And then to have the same level of Spellcasting as a 2014 warlock, you spend have to track each one on its own, you can’t cast the same spell twice (a decrease in versatility), and you can easily end up with way more Spellcasting than is balanced for short rest spell recharge unless there is a detailed mechanism to avoid that, which then obviates every supposed benefit from dropping spell slots. 


mellored said:


> Well...  I just realized that my particular wording would let warlocks cast foresight per short rest...
> 
> So maybe not that exactly wording, and even if not an invocation.  Something along those lines that avoids "slots" would be good.



Nah, slots are good. 


Tales and Chronicles said:


> My take:
> 
> lvl 1: Patron extra spells, Eldritch blast, Pact magic
> lvl 2: Invocations
> lvl 3: Pact Boons (archetypes)
> 
> 
> So yeah, the warlock 3rd level archetypes are not based on the Patron, but on the boon they get from them.
> In order to do so, I'd take the Boon-specific Invocations to create the archetypes' features and instead take the old archetypes' features and use them as Patron-specific Invocations.
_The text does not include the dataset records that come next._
-- ==== Sys2Proof/Machine/Order.lean ====
section
/-! DEFINITION. When an entry of an issue queue may leave, and what a release waits for (R110 to R118, R122 to R124). -/

namespace Sys2Proof.Machine

/-- Places by the memory that holds them (R97, R115). -/
def isDie (a : Nat) : Bool := onDie ≤ a
def isLocal (a : Nat) : Bool := a < onDie && region a = 0
def isPeer (a : Nat) : Bool := a < onDie && region a = 1
def isHost (a : Nat) : Bool := a < onDie && region a = 2
def isMmio (a : Nat) : Bool := a < onDie && region a = 3

def EKind.isAccess : EKind → Bool
  | .load | .store | .atomic | .reduce => true
  | _ => false

/-- A release with its scope (R116): a fence with a release part, TLADV, a command entry. -/
def EKind.release : EKind → Option Nat
  | .fence _ rel _ scope => if rel then some scope else none
  | .tladv .. => some 3
  | .command _ => some 3
  | _ => none

def EKind.isAcquire : EKind → Bool
  | .fence acq _ _ _ => acq
  | _ => false

def EKind.isAll : EKind → Bool
  | .fence _ _ all _ => all
  | _ => false

/-- Loads and atomics with a returned value. -/
def EKind.isRead : EKind → Bool
  | .load | .atomic => true
  | _ => false

/-- The first place of an entry's bytes, and whether it touches a place. -/
def Entry.place (e : Entry) : Nat :=
  match e.kind, e.wr with
  | .store, p :: _ => p.1
  | _, _ => e.addr

def Entry.touches (e : Entry) (a : Nat) : Bool :=
  match e.kind with
  | .store => e.wr.any (fun p => p.1 = a)
  | _ => e.addr ≤ a && a < e.addr + e.size

def Entry.overlaps (x y : Entry) : Bool :=
  match x.kind with
  | .store => x.wr.any (fun p => y.touches p.1)
  | _ => (List.range x.size).any (fun i => y.touches (x.addr + i))

/-- The first place of a write. -/
def Write.place (w : Write) : Nat := match w.wr with | [] => 0 | p :: _ => p.1

/-- Whether a write that waits in some queue goes to the unit of a place. -/
def Write.toUnit (w : Write) (a : Nat) : Bool := unitOf w.place = unitOf a

/-- The group's writes that have left its issue queue and are not yet performed at home. -/
def heldWrites (s : State) (g : Group) : List Write :=
  g.qs.wq ++ s.cp.filter (fun w => w.grp = g.key) ++ s.msgs.filter (fun w => w.grp = g.key) ++
    s.homeQ.filter (fun w => w.grp = g.key)

/-- The group's accesses that wait for a peer or the host. -/
def groupOuts (s : State) (g : Group) : List OutReq := s.outs.filter (fun o => o.grp = g.key && o.cmd.isNone)

/-- Two accesses to one unit that are performed there in issue order: reduction stores, and what changes a peer's memory (R124, R132). -/
def sameUnitOrder (x y : Entry) : Bool :=
  unitOf x.place = unitOf y.place && x.kind.isAccess && y.kind.isAccess && x.kind ≠ .load && y.kind ≠ .load &&
    ((x.kind = .reduce && y.kind = .reduce) || isPeer x.place)

/-- One row of R114 between two entries of one queue: may y leave while x still stands before it? -/
def mayPass (x y : Entry) : Bool :=
  !(x.kind.isAccess && y.kind.isAccess && x.overlaps y) && !sameUnitOrder x y &&
  !(x.kind.isAccess && y.kind.isAccess && x.pk = .s && y.pk = .s) &&
  !x.kind.isAcquire &&
  !(x.kind.isRead && y.kind.release.isSome) &&
  !(x.kind.isRead && y.kind.isAcquire) &&
  !(x.kind = .store && x.pk ≠ .u && y.kind.release.isSome) &&
  !(x.kind = .reduce && y.kind.release.isSome) &&
  !(x.kind = .store && y.kind.isAll) &&
  !((match x.kind with | .fence _ true _ _ => true | _ => false) &&
    (match y.kind with | .store | .atomic | .reduce => true | _ => false))

/-- Whether a write in a queue has passed the point of a scope (R115). -/
def wqPassed (scope : Nat) : Bool := scope = 0
def cpPassed (scope : Nat) : Bool := scope ≤ 1
def homePassed (scope : Nat) (w : Write) : Bool := scope = 0 || (scope ≤ 1 && isLocal w.place)

/-- The writes that have left the queue allow a release of this scope (R114, R115). U-page writes count for FENCE.ALL. -/
def writesAllow (s : State) (g : Group) (scope : Nat) (all : Bool) : Bool :=
  (g.qs.wq.all (fun w => (w.pk = .u && !all) || (wqPassed scope && !(w.pk = .u)))) &&
  ((s.cp.filter (fun w => w.grp = g.key)).all (fun w => if w.pk = .u then !all else cpPassed scope)) &&
  ((s.msgs.filter (fun w => w.grp = g.key)).all (fun _ => scope = 0)) &&
  ((s.homeQ.filter (fun w => w.grp = g.key)).all (fun w => if w.pk = .u then !all else homePassed scope w)) &&
  ((groupOuts s g).all (fun o => match o.entry.kind with
    | .store => (if o.entry.pk = .u then !all else scope ≤ 3)
    | .reduce => false
    | .load => false
    | .atomic => false
    | _ => true))

/-- Every load and atomic that is out has returned. -/
def readsBack (s : State) (g : Group) : Bool := (groupOuts s g).all (fun o => !o.entry.kind.isRead)

/-- A release of the group that would stand at the end of its queue may perform (R114, R116). -/
def releaseOk (s : State) (g : Group) (scope : Nat) : Bool :=
  g.qs.iq.all (fun x => !(x.kind.isRead || x.kind.isAcquire || (x.kind = .store && x.pk ≠ .u) || x.kind = .reduce)) &&
  writesAllow s g scope false

/-- Every access that the group entered has been performed or acknowledged (R135). -/
def drained (s : State) (g : Group) : Bool :=
  g.qs.iq.isEmpty && (heldWrites s g).isEmpty && (groupOuts s g).isEmpty

/-- Entry k of the group's issue queue may leave (R114). A command's entry waits for every earlier S and R write to be performed at its home,
a peer's and the host's too (R125). -/
def canLeave (s : State) (g : Group) (k : Nat) : Bool :=
  match g.qs.iq[k]? with
  | none => false
  | some y =>
    (g.qs.iq.take k).all (fun x => mayPass x y) &&
    (if y.kind.isAccess then
      (groupOuts s g).all (fun o => !((o.entry.kind = .atomic || o.entry.kind = .reduce) && o.entry.overlaps y) &&
        !(o.entry.pk = .s && y.pk = .s)) &&
      (match y.kind with
        | .atomic | .reduce => (heldWrites s g).all (fun w => !w.toUnit y.place) &&
            (groupOuts s g).all (fun o => !(o.entry.kind = .store && unitOf o.entry.place = unitOf y.place))
        | _ => true) &&
      (y.pk ≠ .s || (heldWrites s g).all (fun w => w.pk ≠ .s))
    else true) &&
    (match y.kind.release with
      | some scope => writesAllow s g scope y.kind.isAll
      | none => true) &&
    (match y.kind with
      | .command _ => (groupOuts s g).all (fun o => o.entry.kind ≠ .store || o.entry.pk = .u)
      | _ => true) &&
    (!y.kind.isAcquire || readsBack s g)

end Sys2Proof.Machine
end

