/-- A payload goes out in a direction, with the messages of which it carries a part: its group flit acknowledges what the other direction has
accepted, and enters the replay buffer, which keeps the last 128 (R352, R353). -/
def RailGroup.send (r : RailGroup) (d pay : Nat) (msgs : List (List Byte)) : RailGroup :=
  let x := r.dir d
  let f : GroupFlit := { kind := 0, seq := x.txNext, ack := (r.dir (1 - d)).last, nseq := 0, pay := pay, msgs := msgs }
  let b := x.txBuf ++ [f]
  r.setDir d { x with txNext := (x.txNext + 1) % 65536, txBuf := b.drop (b.length - 128), wire := x.wire ++ [f] }

/-- Where each of a list of messages begins when they are packed end to end. -/
def packStarts : Nat → List (List Byte) → List (Nat × List Byte)
  | _, [] => []
  | o, m :: t => (o, m) :: packStarts (o + m.length) t

/-- The group payloads of 976 bytes that messages packed end to end fill, each with the messages of which it carries a part (R352). -/
def packed (l : List (List Byte)) : List (Nat × List (List Byte)) :=
  let b := l.flatten
  (List.range ((b.length + 975) / 976)).map (fun k => (leNat ((b.drop (976 * k)).take 976),
    ((packStarts 0 l).filter (fun x => x.1 < 976 * (k + 1) && 976 * k < x.1 + x.2.length)).map (·.2)))

/-- The messages that wait in a direction go out. -/
def RailGroup.flush (r : RailGroup) (d : Nat) : RailGroup :=
  let r1 := (packed (r.dir d).queue).foldl (fun r p => r.send d p.1 p.2) r
  r1.setDir d { r1.dir d with queue := [] }

/-- Ends a step: the messages that it has put on the links go out in group flits. -/
def flushLinks (s : State) : State :=
  if s.links.rg.all (fun r => r.d0.queue.isEmpty && r.d1.queue.isEmpty) then s
  else { s with links := { s.links with rg := s.links.rg.map (fun r => (r.flush 0).flush 1) } }

/-- A message waits for a flit in a direction of a rail group. -/
def sendOn (s : State) (g d : Nat) (m : List Byte) : State :=
  s.upRail g (fun r => let x := r.dir d; r.setDir d { x with queue := x.queue ++ [m] })

/-- A rail group carries traffic. -/
def railUp (s : State) (g : Nat) : Bool := match s.links.rg[g]? with | some r => !r.down | none => false

/-- A message leaves for a peer on the first Ulfer rail group that is up (R354). -/
def sendFlit (s : State) (m : List Byte) : State :=
  match [6, 7, 8].find? (railUp s) with
  | some g => sendOn s g 0 m
  | none => s

/-- The bridge of two quarters (R355), and the direction of it that leads from a to b: 0 from the lower quarter. -/
def bridgeOf (a b : Nat) : Nat :=
  match min a b, max a b with
  | 0, 1 => 0 | 0, 2 => 1 | 0, 3 => 2 | 1, 2 => 3 | 1, 3 => 4 | _, _ => 5
def bridgeDir (a b : Nat) : Nat := if a < b then 0 else 1

/-- The way from a quarter to another: their bridge, or two bridges through a third quarter when it is down (R354). -/
def routeOf (s : State) (a b : Nat) : Option (List (Nat × Nat)) :=
  if railUp s (bridgeOf a b) then some [(a, b)]
  else ((List.range 4).find? (fun c => c ≠ a && c ≠ b && railUp s (bridgeOf a c) && railUp s (bridgeOf c b))).map (fun c => [(a, c), (c, b)])

/-- A message goes from a quarter to another. -/
def sendBridge (s : State) (a b : Nat) (m : List Byte) : State :=
  ((routeOf s a b).getD []).foldl (fun s h => sendOn s (bridgeOf h.1 h.2) (bridgeDir h.1 h.2) m) s

/-- Where the numbers of a pair of quarters are counted, beside those of the devices. -/
def quarterPair (a b : Nat) : Nat := 64 + 4 * a + b

/-- What the other quarter answers to an access that has crossed a bridge: the bytes and marks of its home. -/
def crossAnswer (s : State) (src num : Nat) (e : Entry) : Served :=
  { src := src, num := num
    data := if e.kind.isRead then (List.range e.size).map (fun i => homeByte s (e.addr + i)) else []
    marks := if e.kind.isRead then (List.range ((e.size + 31) / 32)).map (fun i => (homeTag s (e.addr + 32 * i), homePoison s (e.addr + 32 * i))) else [] }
While interesting, we know they won’t do this, because it is very incompatible with the supplements. 


Knight_Marshal said:


> The patron has to be 1st level or the warlock has no powers. They can give minor things at 1st and the main part of the features can start at third.
> 
> The same problem is going to be with sorcerers. Without their subclass, the have no powers.



Well that just isn’t true. Warlock doesn’t have to get all thier power directly from the patron. There is a whole thread about it right now. 

The sorcerer doesn’t have to have obvious signs of what the source of their power is in order to have said power.


----------



## mellored

doctorbadwolf said:


> I don’t care about multiclassing. It is not important when designing the fundamentals of a class.



Half the reasons why they are moving subclasses to level 3 is because of multiclassing.
You might not care, but it matters to the game.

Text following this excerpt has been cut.